# What the task asks
Two lines mark the range in the entries below: the one holding "else pure ())" and the one holding "for 2 ms. -/". Set down those two and all lines between them, exactly.

# Source data
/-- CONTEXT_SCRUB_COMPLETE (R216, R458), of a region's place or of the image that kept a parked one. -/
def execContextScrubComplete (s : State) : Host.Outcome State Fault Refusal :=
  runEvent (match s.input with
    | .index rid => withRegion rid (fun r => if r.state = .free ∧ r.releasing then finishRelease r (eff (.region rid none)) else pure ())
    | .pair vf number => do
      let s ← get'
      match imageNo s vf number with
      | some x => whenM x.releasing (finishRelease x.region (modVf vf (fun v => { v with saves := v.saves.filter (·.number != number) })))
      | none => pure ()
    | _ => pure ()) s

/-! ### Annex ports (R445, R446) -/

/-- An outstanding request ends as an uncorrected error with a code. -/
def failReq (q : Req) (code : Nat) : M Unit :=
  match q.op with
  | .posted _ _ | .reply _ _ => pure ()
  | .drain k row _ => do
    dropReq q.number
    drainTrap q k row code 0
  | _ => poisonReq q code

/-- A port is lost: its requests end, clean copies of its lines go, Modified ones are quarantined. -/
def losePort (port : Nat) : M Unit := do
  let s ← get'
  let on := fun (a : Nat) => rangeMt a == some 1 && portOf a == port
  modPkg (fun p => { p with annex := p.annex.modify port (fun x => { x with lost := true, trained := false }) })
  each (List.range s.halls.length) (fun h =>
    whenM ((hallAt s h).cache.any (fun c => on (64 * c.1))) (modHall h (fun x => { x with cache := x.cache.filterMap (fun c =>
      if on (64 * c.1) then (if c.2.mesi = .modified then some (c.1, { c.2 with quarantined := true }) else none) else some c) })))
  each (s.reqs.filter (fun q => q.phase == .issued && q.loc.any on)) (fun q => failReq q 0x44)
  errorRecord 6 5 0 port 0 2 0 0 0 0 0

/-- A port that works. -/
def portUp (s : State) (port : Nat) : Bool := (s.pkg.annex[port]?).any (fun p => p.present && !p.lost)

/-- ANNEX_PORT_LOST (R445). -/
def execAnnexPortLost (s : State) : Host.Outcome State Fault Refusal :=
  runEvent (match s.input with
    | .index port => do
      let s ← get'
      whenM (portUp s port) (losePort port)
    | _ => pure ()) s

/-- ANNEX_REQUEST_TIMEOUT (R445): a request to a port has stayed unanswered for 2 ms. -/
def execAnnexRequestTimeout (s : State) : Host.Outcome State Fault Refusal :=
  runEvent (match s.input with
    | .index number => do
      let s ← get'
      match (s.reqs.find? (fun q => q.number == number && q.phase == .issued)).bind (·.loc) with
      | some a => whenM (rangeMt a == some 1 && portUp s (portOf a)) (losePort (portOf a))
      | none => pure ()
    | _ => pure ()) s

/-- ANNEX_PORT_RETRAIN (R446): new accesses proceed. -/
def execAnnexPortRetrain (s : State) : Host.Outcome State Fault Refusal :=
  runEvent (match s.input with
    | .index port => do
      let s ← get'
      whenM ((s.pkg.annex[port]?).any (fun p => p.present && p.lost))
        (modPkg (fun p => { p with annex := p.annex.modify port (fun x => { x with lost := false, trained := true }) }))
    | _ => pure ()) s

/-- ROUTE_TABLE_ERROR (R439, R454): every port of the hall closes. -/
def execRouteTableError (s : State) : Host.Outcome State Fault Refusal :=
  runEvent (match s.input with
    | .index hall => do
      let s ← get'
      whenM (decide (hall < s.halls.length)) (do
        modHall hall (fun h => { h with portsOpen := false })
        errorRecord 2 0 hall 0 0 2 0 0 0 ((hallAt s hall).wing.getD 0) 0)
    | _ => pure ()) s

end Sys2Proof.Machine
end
--
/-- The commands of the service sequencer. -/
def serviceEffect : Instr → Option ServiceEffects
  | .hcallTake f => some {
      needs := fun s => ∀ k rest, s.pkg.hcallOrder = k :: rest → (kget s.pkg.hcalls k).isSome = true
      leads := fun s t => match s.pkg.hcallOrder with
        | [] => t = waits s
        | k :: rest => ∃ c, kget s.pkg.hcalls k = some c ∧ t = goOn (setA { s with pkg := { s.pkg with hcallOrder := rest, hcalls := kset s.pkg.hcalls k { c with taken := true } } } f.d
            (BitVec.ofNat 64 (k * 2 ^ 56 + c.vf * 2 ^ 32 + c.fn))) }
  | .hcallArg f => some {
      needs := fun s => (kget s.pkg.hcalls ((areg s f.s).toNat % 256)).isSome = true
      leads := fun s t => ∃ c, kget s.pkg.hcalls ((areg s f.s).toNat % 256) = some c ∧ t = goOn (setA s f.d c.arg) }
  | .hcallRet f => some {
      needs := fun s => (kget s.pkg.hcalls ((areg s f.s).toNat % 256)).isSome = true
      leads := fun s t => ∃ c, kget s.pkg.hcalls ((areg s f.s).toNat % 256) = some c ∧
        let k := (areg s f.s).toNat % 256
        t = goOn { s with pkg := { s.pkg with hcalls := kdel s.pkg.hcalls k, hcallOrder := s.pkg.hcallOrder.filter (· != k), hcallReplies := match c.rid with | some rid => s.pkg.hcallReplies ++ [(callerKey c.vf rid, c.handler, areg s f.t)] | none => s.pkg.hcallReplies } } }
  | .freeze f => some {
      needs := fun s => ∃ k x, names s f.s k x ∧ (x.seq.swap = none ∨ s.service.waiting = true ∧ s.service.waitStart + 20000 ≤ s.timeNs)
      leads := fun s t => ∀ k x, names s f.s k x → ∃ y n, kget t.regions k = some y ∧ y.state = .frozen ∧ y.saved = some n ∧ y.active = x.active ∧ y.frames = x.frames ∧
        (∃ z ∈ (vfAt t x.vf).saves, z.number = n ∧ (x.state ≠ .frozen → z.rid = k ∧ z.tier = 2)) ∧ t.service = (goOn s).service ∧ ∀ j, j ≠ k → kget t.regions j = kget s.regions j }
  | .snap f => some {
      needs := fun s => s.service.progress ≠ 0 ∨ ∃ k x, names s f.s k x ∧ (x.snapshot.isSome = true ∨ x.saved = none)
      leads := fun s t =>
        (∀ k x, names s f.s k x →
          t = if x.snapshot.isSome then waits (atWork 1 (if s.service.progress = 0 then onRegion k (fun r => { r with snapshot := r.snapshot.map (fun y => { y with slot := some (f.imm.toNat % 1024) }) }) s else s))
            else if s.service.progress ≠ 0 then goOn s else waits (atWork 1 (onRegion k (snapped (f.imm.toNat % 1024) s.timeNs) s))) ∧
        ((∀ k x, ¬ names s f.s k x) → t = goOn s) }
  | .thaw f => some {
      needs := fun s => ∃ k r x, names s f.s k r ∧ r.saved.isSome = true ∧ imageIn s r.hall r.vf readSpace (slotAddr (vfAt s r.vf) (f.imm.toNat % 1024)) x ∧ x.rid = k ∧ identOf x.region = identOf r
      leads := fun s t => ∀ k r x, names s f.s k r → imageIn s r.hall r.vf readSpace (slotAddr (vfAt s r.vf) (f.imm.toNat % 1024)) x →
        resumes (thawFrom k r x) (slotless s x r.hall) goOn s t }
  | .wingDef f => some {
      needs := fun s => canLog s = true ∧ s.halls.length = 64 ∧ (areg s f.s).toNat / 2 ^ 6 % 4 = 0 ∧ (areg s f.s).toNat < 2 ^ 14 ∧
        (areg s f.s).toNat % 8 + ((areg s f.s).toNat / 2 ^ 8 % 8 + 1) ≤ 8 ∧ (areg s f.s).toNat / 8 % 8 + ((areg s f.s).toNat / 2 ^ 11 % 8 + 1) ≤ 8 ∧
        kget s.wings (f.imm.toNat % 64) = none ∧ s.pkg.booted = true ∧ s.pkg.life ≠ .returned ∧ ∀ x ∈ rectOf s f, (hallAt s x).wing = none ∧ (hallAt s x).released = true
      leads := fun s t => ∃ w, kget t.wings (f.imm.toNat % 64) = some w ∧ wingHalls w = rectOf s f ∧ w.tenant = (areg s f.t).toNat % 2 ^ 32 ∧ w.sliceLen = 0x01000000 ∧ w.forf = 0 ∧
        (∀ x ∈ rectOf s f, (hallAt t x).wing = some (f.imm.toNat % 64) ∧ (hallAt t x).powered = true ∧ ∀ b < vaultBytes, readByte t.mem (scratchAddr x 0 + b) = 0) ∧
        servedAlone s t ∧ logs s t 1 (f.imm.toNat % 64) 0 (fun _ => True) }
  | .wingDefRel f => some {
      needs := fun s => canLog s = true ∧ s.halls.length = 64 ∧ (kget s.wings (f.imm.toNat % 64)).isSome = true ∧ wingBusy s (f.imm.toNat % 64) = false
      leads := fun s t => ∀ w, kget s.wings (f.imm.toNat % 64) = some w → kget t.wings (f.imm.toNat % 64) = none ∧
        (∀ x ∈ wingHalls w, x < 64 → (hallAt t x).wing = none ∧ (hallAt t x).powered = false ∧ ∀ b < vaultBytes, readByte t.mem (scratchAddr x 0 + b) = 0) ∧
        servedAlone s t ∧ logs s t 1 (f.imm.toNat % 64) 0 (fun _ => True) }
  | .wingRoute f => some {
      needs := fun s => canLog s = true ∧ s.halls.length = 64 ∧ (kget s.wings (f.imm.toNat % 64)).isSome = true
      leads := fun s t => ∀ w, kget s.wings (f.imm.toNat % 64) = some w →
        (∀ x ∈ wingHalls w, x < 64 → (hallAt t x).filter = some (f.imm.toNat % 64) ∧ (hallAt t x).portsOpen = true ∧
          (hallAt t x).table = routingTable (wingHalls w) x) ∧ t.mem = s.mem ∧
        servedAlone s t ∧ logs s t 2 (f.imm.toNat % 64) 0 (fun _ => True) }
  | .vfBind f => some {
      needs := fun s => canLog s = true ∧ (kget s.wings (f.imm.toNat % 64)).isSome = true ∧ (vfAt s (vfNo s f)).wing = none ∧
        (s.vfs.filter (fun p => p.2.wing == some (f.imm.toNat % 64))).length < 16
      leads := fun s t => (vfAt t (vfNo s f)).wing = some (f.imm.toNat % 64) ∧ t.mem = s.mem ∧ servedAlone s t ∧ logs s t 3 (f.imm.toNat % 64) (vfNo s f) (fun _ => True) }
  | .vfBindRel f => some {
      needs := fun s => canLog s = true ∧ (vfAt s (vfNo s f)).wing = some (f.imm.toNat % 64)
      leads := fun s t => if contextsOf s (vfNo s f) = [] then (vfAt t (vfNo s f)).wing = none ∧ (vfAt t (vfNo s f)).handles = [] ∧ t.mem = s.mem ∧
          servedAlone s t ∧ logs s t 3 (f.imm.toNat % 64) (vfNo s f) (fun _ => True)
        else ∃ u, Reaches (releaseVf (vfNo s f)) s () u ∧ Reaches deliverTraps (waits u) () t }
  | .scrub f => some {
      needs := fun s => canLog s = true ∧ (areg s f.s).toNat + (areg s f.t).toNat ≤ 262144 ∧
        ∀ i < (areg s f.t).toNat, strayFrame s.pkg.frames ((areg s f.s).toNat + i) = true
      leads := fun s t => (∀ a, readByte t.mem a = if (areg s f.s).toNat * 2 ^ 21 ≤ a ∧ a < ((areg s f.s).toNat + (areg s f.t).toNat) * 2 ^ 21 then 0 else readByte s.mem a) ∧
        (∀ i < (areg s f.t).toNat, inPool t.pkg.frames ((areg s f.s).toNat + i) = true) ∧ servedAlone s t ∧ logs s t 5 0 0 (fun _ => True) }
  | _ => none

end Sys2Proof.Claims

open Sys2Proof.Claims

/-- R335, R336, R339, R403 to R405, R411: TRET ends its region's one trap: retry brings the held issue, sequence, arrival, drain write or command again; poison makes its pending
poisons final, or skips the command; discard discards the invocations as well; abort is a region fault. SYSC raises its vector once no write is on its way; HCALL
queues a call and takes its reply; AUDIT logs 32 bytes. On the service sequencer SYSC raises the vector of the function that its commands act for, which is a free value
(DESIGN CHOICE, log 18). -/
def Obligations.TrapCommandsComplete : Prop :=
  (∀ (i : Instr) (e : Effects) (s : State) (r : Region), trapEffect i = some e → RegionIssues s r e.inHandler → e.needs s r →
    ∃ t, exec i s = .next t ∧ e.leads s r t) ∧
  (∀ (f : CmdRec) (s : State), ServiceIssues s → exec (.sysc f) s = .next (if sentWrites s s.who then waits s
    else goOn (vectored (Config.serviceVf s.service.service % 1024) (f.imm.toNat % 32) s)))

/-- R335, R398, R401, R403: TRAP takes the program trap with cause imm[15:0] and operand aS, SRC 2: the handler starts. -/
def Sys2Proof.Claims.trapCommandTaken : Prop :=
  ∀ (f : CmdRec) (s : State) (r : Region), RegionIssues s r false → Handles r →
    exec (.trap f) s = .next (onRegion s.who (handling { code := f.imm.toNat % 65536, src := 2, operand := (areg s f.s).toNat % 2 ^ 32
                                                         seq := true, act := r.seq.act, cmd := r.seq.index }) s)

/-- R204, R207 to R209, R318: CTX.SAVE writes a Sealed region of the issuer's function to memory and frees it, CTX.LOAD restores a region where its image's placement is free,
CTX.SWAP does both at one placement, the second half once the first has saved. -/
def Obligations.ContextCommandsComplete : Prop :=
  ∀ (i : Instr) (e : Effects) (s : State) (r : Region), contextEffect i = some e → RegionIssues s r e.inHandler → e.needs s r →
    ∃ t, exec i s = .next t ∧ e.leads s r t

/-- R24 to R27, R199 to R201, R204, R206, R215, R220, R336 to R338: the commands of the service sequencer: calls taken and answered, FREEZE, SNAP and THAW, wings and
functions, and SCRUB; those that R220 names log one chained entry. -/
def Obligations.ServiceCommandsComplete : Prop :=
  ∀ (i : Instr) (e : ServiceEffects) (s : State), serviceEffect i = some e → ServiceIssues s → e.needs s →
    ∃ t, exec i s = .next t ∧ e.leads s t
...
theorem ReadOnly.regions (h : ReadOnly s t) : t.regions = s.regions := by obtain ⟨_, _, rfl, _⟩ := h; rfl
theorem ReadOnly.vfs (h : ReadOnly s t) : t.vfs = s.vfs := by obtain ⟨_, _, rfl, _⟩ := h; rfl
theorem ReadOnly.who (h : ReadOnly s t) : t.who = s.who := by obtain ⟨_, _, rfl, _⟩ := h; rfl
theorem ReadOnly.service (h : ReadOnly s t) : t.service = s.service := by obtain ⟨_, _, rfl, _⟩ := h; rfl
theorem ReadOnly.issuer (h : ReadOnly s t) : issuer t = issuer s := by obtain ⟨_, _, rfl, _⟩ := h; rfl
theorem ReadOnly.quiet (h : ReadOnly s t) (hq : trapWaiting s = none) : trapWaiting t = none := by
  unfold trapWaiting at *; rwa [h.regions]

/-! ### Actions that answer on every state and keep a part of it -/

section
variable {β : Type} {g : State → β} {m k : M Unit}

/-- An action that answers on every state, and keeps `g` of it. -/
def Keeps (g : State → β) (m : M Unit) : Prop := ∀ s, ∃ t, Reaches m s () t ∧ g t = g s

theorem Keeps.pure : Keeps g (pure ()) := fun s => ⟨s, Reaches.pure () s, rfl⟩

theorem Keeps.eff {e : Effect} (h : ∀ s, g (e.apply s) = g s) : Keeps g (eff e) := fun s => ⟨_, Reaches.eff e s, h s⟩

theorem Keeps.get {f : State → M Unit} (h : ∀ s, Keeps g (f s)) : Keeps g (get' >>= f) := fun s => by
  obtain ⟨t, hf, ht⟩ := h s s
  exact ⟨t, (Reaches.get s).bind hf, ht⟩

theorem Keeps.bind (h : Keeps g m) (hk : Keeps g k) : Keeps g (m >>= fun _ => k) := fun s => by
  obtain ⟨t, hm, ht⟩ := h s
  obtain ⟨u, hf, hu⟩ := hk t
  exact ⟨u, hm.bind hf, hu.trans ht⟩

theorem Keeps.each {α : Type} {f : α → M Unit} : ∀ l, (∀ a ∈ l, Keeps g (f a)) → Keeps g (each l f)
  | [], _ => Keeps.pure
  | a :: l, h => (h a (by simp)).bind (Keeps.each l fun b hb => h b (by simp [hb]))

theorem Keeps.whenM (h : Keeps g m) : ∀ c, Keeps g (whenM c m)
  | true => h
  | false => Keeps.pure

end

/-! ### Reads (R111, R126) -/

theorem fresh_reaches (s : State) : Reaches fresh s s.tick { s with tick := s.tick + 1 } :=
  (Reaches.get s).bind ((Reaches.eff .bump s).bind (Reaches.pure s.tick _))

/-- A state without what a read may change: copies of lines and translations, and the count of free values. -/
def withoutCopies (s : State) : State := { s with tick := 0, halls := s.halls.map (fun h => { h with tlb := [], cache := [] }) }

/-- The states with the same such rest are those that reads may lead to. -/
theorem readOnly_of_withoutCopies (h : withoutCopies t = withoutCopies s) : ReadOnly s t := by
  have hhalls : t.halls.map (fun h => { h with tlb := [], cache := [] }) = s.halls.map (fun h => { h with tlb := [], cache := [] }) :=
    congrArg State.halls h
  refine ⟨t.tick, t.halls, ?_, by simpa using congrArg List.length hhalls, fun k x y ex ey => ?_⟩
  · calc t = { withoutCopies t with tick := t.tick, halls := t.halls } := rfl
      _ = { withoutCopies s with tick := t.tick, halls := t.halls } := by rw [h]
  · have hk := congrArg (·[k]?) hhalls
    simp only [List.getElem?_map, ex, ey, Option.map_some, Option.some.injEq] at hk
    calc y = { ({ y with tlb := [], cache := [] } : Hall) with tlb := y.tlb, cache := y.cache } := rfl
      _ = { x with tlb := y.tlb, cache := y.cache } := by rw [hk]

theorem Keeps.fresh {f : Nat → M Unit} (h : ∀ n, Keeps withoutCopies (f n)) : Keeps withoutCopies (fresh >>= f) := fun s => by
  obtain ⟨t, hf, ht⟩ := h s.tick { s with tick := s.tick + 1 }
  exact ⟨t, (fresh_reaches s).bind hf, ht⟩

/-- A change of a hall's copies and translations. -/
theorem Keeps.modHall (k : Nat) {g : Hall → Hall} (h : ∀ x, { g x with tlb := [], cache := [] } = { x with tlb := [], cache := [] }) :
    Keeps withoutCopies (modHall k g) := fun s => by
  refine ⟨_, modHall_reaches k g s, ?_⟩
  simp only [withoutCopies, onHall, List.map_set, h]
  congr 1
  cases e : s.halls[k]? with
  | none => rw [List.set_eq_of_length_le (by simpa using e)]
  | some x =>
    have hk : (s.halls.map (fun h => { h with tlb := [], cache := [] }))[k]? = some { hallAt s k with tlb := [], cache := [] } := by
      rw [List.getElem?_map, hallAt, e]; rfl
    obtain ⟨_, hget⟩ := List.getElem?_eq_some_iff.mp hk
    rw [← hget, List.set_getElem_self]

# Your solution
    | .index rid => withRegion rid (fun r => if r.state = .free ∧ r.releasing then finishRelease r (eff (.region rid none)) else pure ())
    | .pair vf number => do
      let s ← get'
      match imageNo s vf number with
      | some x => whenM x.releasing (finishRelease x.region (modVf vf (fun v => { v with saves := v.saves.filter (·.number != number) })))
      | none => pure ()
    | _ => pure ()) s

/-! ### Annex ports (R445, R446) -/

/-- An outstanding request ends as an uncorrected error with a code. -/
def failReq (q : Req) (code : Nat) : M Unit :=
  match q.op with
  | .posted _ _ | .reply _ _ => pure ()
  | .drain k row _ => do
    dropReq q.number
    drainTrap q k row code 0
  | _ => poisonReq q code

/-- A port is lost: its requests end, clean copies of its lines go, Modified ones are quarantined. -/
def losePort (port : Nat) : M Unit := do
  let s ← get'
  let on := fun (a : Nat) => rangeMt a == some 1 && portOf a == port
  modPkg (fun p => { p with annex := p.annex.modify port (fun x => { x with lost := true, trained := false }) })
  each (List.range s.halls.length) (fun h =>
    whenM ((hallAt s h).cache.any (fun c => on (64 * c.1))) (modHall h (fun x => { x with cache := x.cache.filterMap (fun c =>
      if on (64 * c.1) then (if c.2.mesi = .modified then some (c.1, { c.2 with quarantined := true }) else none) else some c) })))
  each (s.reqs.filter (fun q => q.phase == .issued && q.loc.any on)) (fun q => failReq q 0x44)
  errorRecord 6 5 0 port 0 2 0 0 0 0 0

/-- A port that works. -/
def portUp (s : State) (port : Nat) : Bool := (s.pkg.annex[port]?).any (fun p => p.present && !p.lost)

/-- ANNEX_PORT_LOST (R445). -/
def execAnnexPortLost (s : State) : Host.Outcome State Fault Refusal :=
  runEvent (match s.input with
    | .index port => do
      let s ← get'
      whenM (portUp s port) (losePort port)
    | _ => pure ()) s

/-- ANNEX_REQUEST_TIMEOUT (R445): a request to a port has stayed unanswered for 2 ms. -/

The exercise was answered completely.